Within that space, something I’ve seen cause a decent amount of pain and frustration is the notion of date (i.e., YYYY-MM-DD) to timestamp (i.e., YYYY-MM-DD HH:MM:SS …) comparison in SQL. To sharpen my thinking on the subject, I wrote an initial version of this post, which I’ve expanded and tried to clean up a bit.
The TL;DR
When comparing dates and timestamps, you have to be careful about how they interact. Most SQL compliant databases are happy to do the backend conversions needed to do the comparison for you, but will - like all computers - follow a set of rules to compare the two data types.
If nothing else, it’s helpful to remember what happens when a database casts a date into a timestamp: YYYY-MM-DD becomes YYYY-MM-DD 00:00:00.000; this value is then used in the comparison. If you don’t account for the implicit cast, you’ll get results which don’t “make sense.”
A Note on Timezones
This problem we’re looking at here compounds when you factor in that timestamps can be timezone aware, and that timezones can cause two clock-times to be further apart or closer together than they’d appear just looking at the YYYY-MM-DD HH:MM:SS portion of the timestamp. For the rest of this post, I’m abstracting some of that complexity by assuming UTC.
A Concrete Example
The date five days ago is between the dates four and five days ago, but it isn’t between the current time five days ago and four days ago.
SELECT
CURRENT_DATE AS dt_today
, CURRENT_TIMESTAMP AS ts_today
, CURRENT_DATE - INTERVAL '4 DAYS' AS dt_four_days_ago
, CURRENT_DATE - INTERVAL '5 DAYS' AS dt_five_days_ago
, CURRENT_TIMESTAMP - INTERVAL '4 DAYS' AS ts_four_days_ago
, CURRENT_TIMESTAMP - INTERVAL '5 DAYS' AS ts_five_days_ago
, dt_five_days_ago BETWEEN dt_five_days_ago AND dt_four_days_ago
AS dt_comparison
, dt_five_days_ago BETWEEN ts_five_days_ago AND ts_four_days_ago
AS ts_comparison
You can see the reason for this by doing a TIMESTAMPDIFF
instead, and seeing how far outside of the BETWEEN
the value is:
SELECT
CURRENT_TIMESTAMP - INTERVAL '5 DAYS' AS ts_five_days_ago
, CURRENT_DATE - INTERVAL '5 DAYS' AS dt_five_days_ago
, TIMESTAMPDIFF(second, dt_five_days_ago, ts_five_days_ago)

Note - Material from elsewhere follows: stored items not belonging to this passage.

-- ==== Sys2Proof/Machine/SampleOps.lean ====
section
/-! DEFINITION. One line sample (spec 05 R96 to R106, R110; 02 R37): what a context makes of it, and what the codecs are sent. -/

namespace Sys2Proof.Machine

/-! ## What a line codec is sent (R37, Table 2-2) -/

/-- What a Signal Unit sends when the voice path gives it a play sample and the Frame Channel its bits: a tone being generated and
the silence of its gap come first (R37); plain operation bypasses the channel, with ones between octets (R43, R176, Table 2-2). -/
def SignalUnit.sends (x : Int) (bits : Steady) (u : SignalUnit) : Sent :=
  match u.generation with
  | some g => if g.sounds u.sampleClock then .tone g.tone else .sample 0
  | none =>
    if u.training then .training
    else if isBitMode u.mode then .modulated (if u.plain then .ones else bits)
    else if u.mode = .voice then .sample x
    else .sample 0

/-- A line's codec is sent what its unit makes of a play sample. -/
def sendLine (l : LineId) (x : Int) (s : State) : State :=
  s.updVm fun v => { v with lineOut := v.lineOut.set l ((s.su.get l).sends x (s.fc.get l).steady) }

/-- The desk speaker is sent a sample. -/
def sendSpeaker (x : Int) (s : State) : State := s.updVm fun v => { v with speakerOut := x }

/-! ## Recording one sample (R96 to R103) -/

/-- Hand the resampler's outputs to the coder. -/
def recordOutputs (c : CtxId) : List Int → State → State
  | [], s => s
  | z :: zs, s => recordOutputs c zs (recordOutput c z s)

/-- The gained sample enters the silence measure, the prefilter and the resampler; the outputs that come of it. -/
def VoiceCtx.intake (y : Int) (v : VoiceCtx) : VoiceCtx × List Int :=
  let p := prefilter v.format.rate v.hist y
  let r := resampleRun 4 (recordStep v.format.rate) (v.held ++ p.2) v.pos
  ({ v with frameSum := v.frameSum + y.natAbs, frameCount := v.frameCount + 1, lineCount := v.lineCount + 1, hist := p.1,
            held := r.1, pos := r.2.1 }, r.2.2)

/-- A recording context takes a line sample. -/
def recordSample (c : CtxId) (x : Int) (s : State) : State :=
  let r := (s.vp.get c).intake (gain (s.vp.get c).settings.recGain x)
  recordOutputs c r.2 (s.updCtx c fun _ => r.1)

/-! ## What is due before the next sample (log 14) -/

/-- The recording has reached its maximum length (Table 6-3). -/
def VoiceCtx.atMaxLength (v : VoiceCtx) : Bool :=
  v.activity == .recording && decide (v.maxLength ≠ 0 ∧ v.maxLength * 9600 ≤ v.lineCount)

/-- A frame of 192 samples is complete (R97). -/
def VoiceCtx.atFrameEnd (v : VoiceCtx) : Bool := v.activity == .recording && decide (192 ≤ v.frameCount)

/-- The playback has nothing more to fetch: its entry is no longer in WRITING and its last block has been used up (R105). -/
def nothingLeft (c : CtxId) (s : State) : Bool :=
  match playHandle c s with
  | none => false
  | some h =>
    let e := s.store.dir[h.entry]
    (s.vp.get c).usedUp && (s.vp.get c).other.block.isNone && decide (e.committed ≤ h.pos) && e.state != .writing

/-- Note that a playback has come to its end. -/
def noteEnd (c : CtxId) (s : State) : State :=
  if (s.vp.get c).activity = .playing ∧ nothingLeft c s then s.updCtx c fun v => { v with ended := true, waiting := false } else s

/-- The end of a playback, once it has given its last output (R105). -/
def endIfPlayedOut (c : CtxId) (s : State) : State :=
  let t := noteEnd c s
  if (t.vp.get c).playedOut then playbackEnds c t else s

/-- The frame end, the block turn, the maximum length or the end of the message that the samples so far have brought about (log 14).
DESIGN CHOICE, unsafe (log 72): those that one sample has brought about together take effect in this order. -/
def catchUp (c : CtxId) (s : State) : State :=
  let s := if (s.vp.get c).atFrameEnd then frameEnds c s else s
  let s := if (s.vp.get c).activity = .recording ∧ (s.vp.get c).turnDue then recordTurn c s else s
  let s := if (s.vp.get c).atMaxLength then recordingStops c .maxLength 0 s else s
  if (s.vp.get c).activity = .playing then endIfPlayedOut c s else s

/-! ## One sample (R93, R96, R110) -/

/-- The play sample of a playing context, after the play gain (R96, R105). -/
def playSample (c : CtxId) (s : State) : State × Int :=
  let r := playOutput c s
  (r.1, gain (r.1.vp.get c).settings.playGain r.2)

/-- A line context's sample: the incoming one is recorded, screened or bridged, and the outgoing one is sent. -/
def lineSampleOf (l : LineId) (x : Int) (s : State) : State :=
  let c := ctxOf l
  let s := s.updSu l fun u => { u with sampleClock := u.sampleClock + 1 }
  let toSpeaker := gain s.vp.loc.settings.playGain x
  let s := if s.vm.holder = .screen l ∨ s.vm.holder = .bridge l then sendSpeaker toSpeaker s else s
  match (s.vp.get c).activity with
  | .recording => recordSample c x (sendLine l 0 s)
  | .playing => (let r := playSample c s; sendLine l r.2 r.1)
  | .idle => sendLine l (if s.vm.holder = .bridge l then s.vm.micOut else 0) s

/-- LOCAL's sample: the microphone is recorded or bridged, and the speaker sent what is played. -/
def localSampleOf (x : Int) (s : State) : State :=
  match s.vp.loc.activity with
  | .recording => recordSample .loc x (sendSpeaker 0 s)
  | .playing => (let r := playSample .loc s; sendSpeaker r.2 r.1)
  | .idle =>
    match s.vm.holder with
    | .bridge _ => s.updVm fun v => { v with micOut := gain s.vp.loc.settings.recGain x }
    | .screen _ => s
    | _ => sendSpeaker 0 s

/-- A codec frame sync of a context. -/
def oneSample (c : CtxId) (x : Int) (s : State) : State :=
  let s := catchUp c s
  match lineOfCtx c with
  | some l => lineSampleOf l x s
  | none => localSampleOf x s

end Sys2Proof.Machine
end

AS ts_outside_range_second
… and it gets more fun. If you write a query to ask, well, how many days outside the bound is it, the answer is zero:
SELECT
CURRENT_TIMESTAMP - INTERVAL '5 DAYS' AS ts_five_days_ago
, CURRENT_DATE - INTERVAL '5 DAYS' AS dt_five_days_ago
, TIMESTAMPDIFF(day, dt_five_days_ago, ts_five_days_ago)
AS ts_outside_range_day
From this, it’s easy to see how where we get tripped up - there’s no difference between compared values at one granularity, but there is at a more nuanced granularity. Combine that with tooling which abstracts / hides away some of the complexity, and it makes it easy to get caught in a false equivalency.
Footgun: BETWEEN
is directional
It’s also worth noting that you can easily shoot yourself in the foot without even getting into the nuances of date-timestamp parsing. For example, directionality matters in BETWEEN
statements; if you write a query with a set of dates which nothing can ever be “between”, it won’t tell you you’ve made a mistake, it’ll just happily give you the (correct) results to your question.
SELECT
CURRENT_DATE - INTERVAL '4 DAYS' AS dt_four_days_ago
, CURRENT_DATE - INTERVAL '5 DAYS' AS dt_five_days_ago
, dt_five_days_ago BETWEEN dt_four_days_ago AND dt_five_days_ago
AS dt_comparison_reversed
Looker Dates and Timestamps
Looker has a really cool set of features around timestamps; dimension_group
. dimension_group
parameters save the user from having to write the truncation of timestamps of timestamp and date fields manually. But they make it really easy to fall into the trap we’ve been talking about. Indeed, Looker foresaw this, and gives the strong recommendation in their best-practice guidelines:
Don’t: Use formatted timestamps within joins. Instead, use the raw timeframe option for joining on any date or time fields. This will avoid the inclusion of casting and timezone conversion in join predicates.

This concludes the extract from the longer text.